→ Directions
Return verbatim all lines from the first one in the records to the line with "def Tg.halt (t", both ends kept.

→ Records to process
-- ==== Sys2Proof/Machine/Trace.lean ====
section
/-! DEFINITION. The trace ring, halts and Ridgeline's trigger lines (R195, R463 to R468). -/

namespace Sys2Proof.Machine

/-! ## Halts (R195, R468) -/

/-- A halt that reaches a group: at once, or at its XRET when it is in handler mode and halt-in-handler is clear. -/
def Tg.halt (t : Tg) (hih : Bool) : Tg :=
  if !t.used then t else if t.frame.isSome && !hih then { t with haltReq := true } else { t with halted := true }

/-- Halt-in-handler of a core (R463). -/
def Csrs.hih (c : Csrs) : Bool := c.dbgctl.getLsbD 2

/-- A halt of every agent of a core, and of handler instances dispatched later. -/
def Core.halt (c : Core) : Core :=
  { c with
    haltAll := true
    spur := { c.spur with halted := true }
    tgs := c.tgs.map fun p => (p.1, p.2.halt c.csr.hih) }

/-! ## Trigger lines (R467) -/

/-- The route entry of a line. -/
def State.route (s : State) (line : Nat) : DWord := mget 0 s.routes line
/-- A line is enabled. -/
def State.lineOn (s : State) (line : Nat) : Bool := (s.route line).getLsbD 63
/-- A line has a source. -/
def State.lineSrc (s : State) (line src : Nat) : Bool := (s.route line).getLsbD src
/-- A line has a sink. -/
def State.lineSink (s : State) (line sink : Nat) : Bool := (s.route line).getLsbD (32 + sink)

/-- CAP set in a core by an assertion (R467). -/
def Core.capture (c : Core) (cap : Nat) : Core :=
  { c with csr := { c.csr with
    dbgctl := c.csr.dbgctl.extractLsb' 16 48 ++ BitVec.ofNat 2 cap ++ c.csr.dbgctl.extractLsb' 0 14 } }

/-- A core is a sink of a line. -/
def State.sinkCore (s : State) (line core : Nat) : Bool := (s.route line).getLsbD (48 + clusterOf core)

/-- Every core of the device, listed or not, changed by number. -/
def State.onAllCores (s : State) (p : Nat → Bool) (f : Core → Core) : State :=
  (List.range 768).foldl (fun s c => if s.corePresent c && p c then s.onCore c f else s) s

/-- Local cycles of a core's cluster (R30). -/
def State.cyclesOf (s : State) (core : Nat) : Nat := mget 0 s.cycles (clusterOf core)

/-- The place of a CAP value in the order RUN, FROZEN, OFF. -/
def capRank (cap : Nat) : Nat := match cap with | 1 => 0 | 2 => 1 | _ => 2

/-- An assertion's CAP value reaches a core: no assertion of its cluster's cycle stands later in the order. -/
def State.capWins (s : State) (cap core : Nat) : Bool :=
  let l := mget (0, 0) s.captured (clusterOf core)
  !(l.1 = s.cyclesOf core + 1 && capRank cap < l.2)

/-- The clusters of a line whose cores take a CAP value now. -/
def State.noteCap (s : State) (line cap : Nat) : NMap (Nat × Nat) :=
  (List.range 4).foldl (fun m k =>
    if s.sinkCore line (192 * k) && s.capWins cap (192 * k) then mset (0, 0) m k (s.cyclesOf (192 * k) + 1, capRank cap) else m)
    s.captured

/-- A line asserted: its sinks act, and a level line stays asserted (R467). CAP is set in the
order RUN, FROZEN, OFF, also by several lines of one cycle, so the last named wins. -/
def State.assertLine (s : State) (line : Nat) : State :=
  if !s.lineOn line then s
  else
    let s := if (s.route line).getLsbD 62 && !s.asserted.contains line then
      { s with asserted := line :: s.asserted } else s
    let cap : Option Nat :=
      if s.lineSink line 2 then some 0 else if s.lineSink line 1 then some 2 else if s.lineSink line 0 then some 1 else none
    let s := match cap with
      | some k =>
        { s.onAllCores (fun c => s.sinkCore line c && s.capWins k c) (Core.capture · k) with captured := s.noteCap line k }
      | none => s
    let s := if s.lineSink line 4 then s.onAllCores (s.sinkCore line) Core.halt else s
    if s.lineSink line 5 && !s.pins.contains line then { s with pins := line :: s.pins } else s

/-- A line deasserted. -/
def State.deassertLine (s : State) (line : Nat) : State :=
  { s with asserted := s.asserted.filter (· != line), pins := s.pins.filter (· != line) }

/-- Every line that has a source asserted by an event of that source (R467). -/
def State.driveSrc (s : State) (src : Nat) : State :=
  (List.range 32).foldl (fun s n => if s.lineOn n && s.lineSrc n src then s.assertLine n else s) s

/-- An enabled GATE line that is not asserted stops recording in the cores that are its sinks (R467). -/
def State.gated (s : State) (core : Nat) : Bool :=
  (List.range 32).any fun n => s.lineOn n && s.lineSink n 3 && s.sinkCore n core && !s.asserted.contains n

/-! ## Trace records (R464, R465) -/

/-- The 64 bytes of a trace record (R465). -/
def traceBytes (time cyc kind actor : Nat) (spc seq : DWord) (value aux : Nat) : List Byte :=
  leBytes 8 time ++ leBytes 8 cyc ++ leBytes 8 0 ++
  leBytes 8 (BitVec.ofNat 18 actor ++ BitVec.ofNat 6 kind ++ 0#40 : BitVec 64).toNat ++
  leBytes 8 spc.toNat ++ leBytes 8 seq.toNat ++ leBytes 8 value ++ leBytes 8 aux

/-- Whether a core records a kind now (R464). -/
def State.records (s : State) (core kind : Nat) : Bool :=
  let d := (s.core core).csr.dbgctl
  d.extractLsb' 14 2 == 1 && d.getLsbD (32 + kind) && !s.gated core

/-- A record stored at the ring's next place, or dropped by the rule of R317 (R464). -/
def State.traceStore (s : State) (core : Nat) (record : List Byte) : State :=
  let c := (s.core core).csr
  let logn := (c.trcbase.extractLsb' 0 5).toNat
  let widx := (c.trcidx.extractLsb' 0 17).toNat
  let ridx := (c.trcidx.extractLsb' 17 17).toNat
  let put (s : State) (v : DWord) : State := s.onCore core fun k => { k with csr := { k.csr with trcidx := v } }
  if logn = 0 || (widx + 131072 - ridx) % 131072 = 2 ^ logn then put s (raceDrop c.trcidx)
  else
    match s.ringPage (s.asidOf core) ((c.trcbase.extractLsb' 12 44).toNat * 4096 + 64 * (widx % 2 ^ logn)) with
    | none => put s (raceDrop c.trcidx)
    | some a => put (s.homeWrite a record) (c.trcidx.extractLsb' 17 47 ++ BitVec.ofNat 17 (widx + 1))

/-- A trace record made under R464; else none. -/
def State.trace (s : State) (core kind actor : Nat) (spc seq : DWord) (value aux : Nat) : State :=
  if s.records core kind then
    s.traceStore core (traceBytes s.refTime (s.cyclesOf core) kind actor spc seq value aux)
  else s

end Sys2Proof.Machine
end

→ Exercise result
-- ==== Sys2Proof/Machine/Trace.lean ====
section
/-! DEFINITION. The trace ring, halts and Ridgeline's trigger lines (R195, R463 to R468). -/

namespace Sys2Proof.Machine

/-! ## Halts (R195, R468) -/

/-- A halt that reaches a group: at once, or at its XRET when it is in handler mode and halt-in-handler is clear. -/
def Tg.halt (t : Tg) (hih : Bool) : Tg :=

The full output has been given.